» **Supplied data**:

_ _ _ _ _ _ _

-- ==== Sys2Proof/Machine/Dispatch.lean ====
section
/-! DEFINITION. One arm per row of spec/opcode_table.json. -/

namespace Sys2Proof.Machine

def exec (i : Instr) (s : State) : Host.Outcome State Fault Refusal :=
  match i with
  | .init => Sys2Proof.Machine.execInit s
  | .setpix n r g b => Sys2Proof.Machine.execSetpix n r g b s
  | .setpixa n r g b a => Sys2Proof.Machine.execSetpixa n r g b a s
  | .setall r g b => Sys2Proof.Machine.execSetall r g b s
  | .setalla r g b a => Sys2Proof.Machine.execSetalla r g b a s
  | .setbrt n a => Sys2Proof.Machine.execSetbrt n a s
  | .clear => Sys2Proof.Machine.execClear s
  | .xmit => Sys2Proof.Machine.execXmit s
  -- the wire frames that XMIT sends
  | .wireStart => Sys2Proof.Machine.execWireStart s
  | .wirePixel br b g r => Sys2Proof.Machine.execWirePixel br b g r s
  | .wireEnd => Sys2Proof.Machine.execWireEnd s

end Sys2Proof.Machine
end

_ _ _ _ _ _ _

» **Task directions**: Restate all of the material exactly.

» **Finished task**:
-- ==== Sys2Proof/Machine/Dispatch.lean ====
section
/-! DEFINITION. One arm per row of spec/opcode_table.json. -/

namespace Sys2Proof.Machine

def exec (i : Instr) (s : State) : Host.Outcome State Fault Refusal :=
  match i with
  | .init => Sys2Proof.Machine.execInit s
  | .setpix n r g b => Sys2Proof.Machine.execSetpix n r g b s
  | .setpixa n r g b a => Sys2Proof.Machine.execSetpixa n r g b a s
  | .setall r g b => Sys2Proof.Machine.execSetall r g b s
  | .setalla r g b a => Sys2Proof.Machine.execSetalla r g b a s
  | .setbrt n a => Sys2Proof.Machine.execSetbrt n a s
  | .clear => Sys2Proof.Machine.execClear s
  | .xmit => Sys2Proof.Machine.execXmit s
  -- the wire frames that XMIT sends
  | .wireStart => Sys2Proof.Machine.execWireStart s
  | .wirePixel br b g r => Sys2Proof.Machine.execWirePixel br b g r s
  | .wireEnd => Sys2Proof.Machine.execWireEnd s

end Sys2Proof.Machine
end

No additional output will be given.